§ The task: Of the entries below, return exactly those lines that fall between the one containing "inductive Vgd where" and the one containing "structure AxEng where", the two end lines included.

□ □ □

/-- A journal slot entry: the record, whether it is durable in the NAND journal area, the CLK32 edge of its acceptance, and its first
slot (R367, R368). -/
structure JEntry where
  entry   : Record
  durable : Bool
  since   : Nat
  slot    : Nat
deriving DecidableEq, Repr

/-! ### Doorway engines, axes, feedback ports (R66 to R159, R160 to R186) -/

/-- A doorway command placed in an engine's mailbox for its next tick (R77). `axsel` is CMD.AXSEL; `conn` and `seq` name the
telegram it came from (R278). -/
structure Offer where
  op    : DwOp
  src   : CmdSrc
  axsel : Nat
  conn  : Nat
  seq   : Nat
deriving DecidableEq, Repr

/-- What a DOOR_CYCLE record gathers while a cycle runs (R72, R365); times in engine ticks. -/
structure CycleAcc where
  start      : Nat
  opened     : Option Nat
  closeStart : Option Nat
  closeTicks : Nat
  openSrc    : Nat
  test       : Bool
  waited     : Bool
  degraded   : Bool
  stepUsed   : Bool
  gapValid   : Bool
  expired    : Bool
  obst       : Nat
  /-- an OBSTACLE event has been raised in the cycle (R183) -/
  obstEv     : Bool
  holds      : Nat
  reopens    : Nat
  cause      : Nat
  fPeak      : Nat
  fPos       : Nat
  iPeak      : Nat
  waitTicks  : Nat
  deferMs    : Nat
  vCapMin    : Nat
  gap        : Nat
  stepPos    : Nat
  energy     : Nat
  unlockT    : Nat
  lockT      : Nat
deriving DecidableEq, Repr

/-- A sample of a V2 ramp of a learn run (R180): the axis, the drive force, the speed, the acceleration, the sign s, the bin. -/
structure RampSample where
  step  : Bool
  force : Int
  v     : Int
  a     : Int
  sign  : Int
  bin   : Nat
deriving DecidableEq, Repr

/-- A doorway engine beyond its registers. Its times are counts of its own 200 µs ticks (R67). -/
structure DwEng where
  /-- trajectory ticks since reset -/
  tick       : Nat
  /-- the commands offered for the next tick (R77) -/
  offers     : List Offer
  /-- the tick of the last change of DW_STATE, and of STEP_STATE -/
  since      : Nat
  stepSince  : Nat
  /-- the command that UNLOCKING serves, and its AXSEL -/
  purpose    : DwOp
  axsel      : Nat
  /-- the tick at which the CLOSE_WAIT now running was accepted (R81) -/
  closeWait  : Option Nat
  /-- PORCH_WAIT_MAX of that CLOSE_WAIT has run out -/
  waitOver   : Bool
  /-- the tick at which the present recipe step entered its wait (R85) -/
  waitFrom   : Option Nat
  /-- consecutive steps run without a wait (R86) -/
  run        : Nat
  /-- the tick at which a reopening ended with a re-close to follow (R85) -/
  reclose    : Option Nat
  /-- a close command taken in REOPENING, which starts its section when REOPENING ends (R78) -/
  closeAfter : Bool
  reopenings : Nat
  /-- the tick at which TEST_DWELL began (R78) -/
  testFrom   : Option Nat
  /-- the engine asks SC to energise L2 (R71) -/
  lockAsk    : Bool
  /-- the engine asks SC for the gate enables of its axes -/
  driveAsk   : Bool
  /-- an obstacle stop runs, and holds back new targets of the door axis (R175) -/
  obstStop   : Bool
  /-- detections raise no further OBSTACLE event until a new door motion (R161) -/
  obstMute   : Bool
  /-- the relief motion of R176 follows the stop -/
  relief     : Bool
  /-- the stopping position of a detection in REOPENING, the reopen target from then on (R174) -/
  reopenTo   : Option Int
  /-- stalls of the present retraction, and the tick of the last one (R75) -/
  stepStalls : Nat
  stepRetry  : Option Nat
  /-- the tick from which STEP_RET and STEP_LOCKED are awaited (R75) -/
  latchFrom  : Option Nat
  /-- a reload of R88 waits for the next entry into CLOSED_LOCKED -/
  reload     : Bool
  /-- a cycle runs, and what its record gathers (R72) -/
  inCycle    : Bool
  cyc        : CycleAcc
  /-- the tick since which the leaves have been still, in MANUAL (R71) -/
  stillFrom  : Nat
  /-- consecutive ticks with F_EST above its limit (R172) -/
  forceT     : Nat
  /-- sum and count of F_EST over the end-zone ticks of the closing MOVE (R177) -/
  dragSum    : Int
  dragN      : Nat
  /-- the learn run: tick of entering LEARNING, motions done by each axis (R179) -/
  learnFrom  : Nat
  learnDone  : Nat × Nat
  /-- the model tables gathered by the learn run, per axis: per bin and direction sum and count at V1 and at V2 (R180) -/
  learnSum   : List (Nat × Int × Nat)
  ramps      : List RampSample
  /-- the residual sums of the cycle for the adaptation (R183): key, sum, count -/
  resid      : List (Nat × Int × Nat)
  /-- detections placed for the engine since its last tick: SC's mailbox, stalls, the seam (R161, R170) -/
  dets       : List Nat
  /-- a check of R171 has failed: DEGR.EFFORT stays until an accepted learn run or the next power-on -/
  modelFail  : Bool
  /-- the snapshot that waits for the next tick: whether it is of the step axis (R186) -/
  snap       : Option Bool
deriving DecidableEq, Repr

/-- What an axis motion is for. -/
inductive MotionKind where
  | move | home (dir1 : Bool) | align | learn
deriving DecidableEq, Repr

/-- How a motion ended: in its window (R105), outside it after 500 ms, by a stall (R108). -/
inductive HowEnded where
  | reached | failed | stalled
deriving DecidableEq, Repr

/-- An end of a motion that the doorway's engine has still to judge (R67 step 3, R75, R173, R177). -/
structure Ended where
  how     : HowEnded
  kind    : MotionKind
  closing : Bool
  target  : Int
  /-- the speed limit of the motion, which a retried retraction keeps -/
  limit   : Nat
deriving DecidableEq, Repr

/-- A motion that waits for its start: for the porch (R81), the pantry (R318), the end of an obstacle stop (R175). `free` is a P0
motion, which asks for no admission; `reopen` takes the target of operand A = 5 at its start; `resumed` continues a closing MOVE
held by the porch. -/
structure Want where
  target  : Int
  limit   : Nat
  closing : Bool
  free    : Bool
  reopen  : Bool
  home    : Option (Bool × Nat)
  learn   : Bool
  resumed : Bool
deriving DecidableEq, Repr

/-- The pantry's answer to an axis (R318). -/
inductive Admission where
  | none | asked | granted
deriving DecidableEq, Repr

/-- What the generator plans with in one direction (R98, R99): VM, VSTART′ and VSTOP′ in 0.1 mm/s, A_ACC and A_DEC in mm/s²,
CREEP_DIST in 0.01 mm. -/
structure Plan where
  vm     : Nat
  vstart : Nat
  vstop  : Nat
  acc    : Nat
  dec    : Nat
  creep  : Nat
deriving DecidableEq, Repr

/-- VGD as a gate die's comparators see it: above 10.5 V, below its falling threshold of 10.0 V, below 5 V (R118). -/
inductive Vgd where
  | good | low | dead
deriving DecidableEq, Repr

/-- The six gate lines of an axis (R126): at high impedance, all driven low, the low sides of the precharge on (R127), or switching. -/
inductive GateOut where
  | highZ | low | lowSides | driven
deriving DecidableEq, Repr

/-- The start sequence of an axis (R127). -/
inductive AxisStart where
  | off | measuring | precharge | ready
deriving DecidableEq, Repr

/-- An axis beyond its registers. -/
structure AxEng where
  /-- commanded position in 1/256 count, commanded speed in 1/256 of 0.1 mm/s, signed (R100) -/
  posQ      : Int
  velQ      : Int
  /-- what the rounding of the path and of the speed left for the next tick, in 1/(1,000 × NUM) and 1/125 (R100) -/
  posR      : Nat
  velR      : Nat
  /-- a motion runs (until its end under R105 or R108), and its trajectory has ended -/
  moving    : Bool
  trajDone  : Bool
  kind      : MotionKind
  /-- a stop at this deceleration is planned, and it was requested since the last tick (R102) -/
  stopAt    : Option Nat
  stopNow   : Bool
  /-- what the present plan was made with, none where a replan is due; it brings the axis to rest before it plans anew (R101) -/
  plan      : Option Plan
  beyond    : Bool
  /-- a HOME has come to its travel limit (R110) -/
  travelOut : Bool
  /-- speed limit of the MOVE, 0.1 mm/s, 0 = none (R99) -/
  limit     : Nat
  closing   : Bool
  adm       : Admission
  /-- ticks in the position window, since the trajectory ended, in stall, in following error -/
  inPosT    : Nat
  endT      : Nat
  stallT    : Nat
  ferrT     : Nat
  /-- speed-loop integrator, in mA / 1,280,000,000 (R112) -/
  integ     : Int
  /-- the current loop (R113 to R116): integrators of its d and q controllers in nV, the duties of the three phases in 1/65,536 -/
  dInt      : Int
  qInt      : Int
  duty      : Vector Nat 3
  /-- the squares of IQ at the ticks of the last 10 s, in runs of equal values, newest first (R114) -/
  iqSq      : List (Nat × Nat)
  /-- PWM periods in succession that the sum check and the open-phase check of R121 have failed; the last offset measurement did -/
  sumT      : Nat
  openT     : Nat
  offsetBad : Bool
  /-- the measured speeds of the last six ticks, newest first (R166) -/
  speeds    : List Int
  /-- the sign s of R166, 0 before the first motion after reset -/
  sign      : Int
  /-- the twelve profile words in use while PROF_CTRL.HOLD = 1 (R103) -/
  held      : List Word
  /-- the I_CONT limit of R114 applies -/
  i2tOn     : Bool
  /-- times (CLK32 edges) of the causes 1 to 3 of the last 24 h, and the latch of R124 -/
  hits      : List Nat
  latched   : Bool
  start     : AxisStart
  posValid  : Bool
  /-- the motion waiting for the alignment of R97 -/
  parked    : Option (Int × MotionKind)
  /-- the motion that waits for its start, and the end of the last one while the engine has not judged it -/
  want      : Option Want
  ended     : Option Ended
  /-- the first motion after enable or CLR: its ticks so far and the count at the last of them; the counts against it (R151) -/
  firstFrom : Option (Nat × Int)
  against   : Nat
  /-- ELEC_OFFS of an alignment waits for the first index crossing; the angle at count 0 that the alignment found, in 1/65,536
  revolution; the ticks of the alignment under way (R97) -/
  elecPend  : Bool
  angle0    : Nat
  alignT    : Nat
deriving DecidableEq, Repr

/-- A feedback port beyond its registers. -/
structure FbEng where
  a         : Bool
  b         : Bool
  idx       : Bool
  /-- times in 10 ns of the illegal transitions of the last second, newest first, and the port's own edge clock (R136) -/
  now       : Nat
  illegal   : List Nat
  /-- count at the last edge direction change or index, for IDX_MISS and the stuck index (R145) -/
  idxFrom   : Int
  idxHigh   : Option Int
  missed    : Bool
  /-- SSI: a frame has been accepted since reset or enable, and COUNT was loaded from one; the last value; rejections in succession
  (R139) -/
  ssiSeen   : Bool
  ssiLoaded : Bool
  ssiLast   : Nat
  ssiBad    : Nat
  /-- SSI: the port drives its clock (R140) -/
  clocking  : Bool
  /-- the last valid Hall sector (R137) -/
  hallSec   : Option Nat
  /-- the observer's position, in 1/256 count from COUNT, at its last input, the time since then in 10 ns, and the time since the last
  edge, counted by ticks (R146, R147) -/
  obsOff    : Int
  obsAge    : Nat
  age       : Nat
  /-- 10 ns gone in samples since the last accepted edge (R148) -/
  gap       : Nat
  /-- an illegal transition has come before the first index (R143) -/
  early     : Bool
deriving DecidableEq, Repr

□ □ □

§ Answer space:
inductive Vgd where
  | good | low | dead
deriving DecidableEq, Repr

/-- The six gate lines of an axis (R126): at high impedance, all driven low, the low sides of the precharge on (R127), or switching. -/
inductive GateOut where
  | highZ | low | lowSides | driven
deriving DecidableEq, Repr

/-- The start sequence of an axis (R127). -/
inductive AxisStart where
  | off | measuring | precharge | ready
deriving DecidableEq, Repr

/-- An axis beyond its registers. -/
structure AxEng where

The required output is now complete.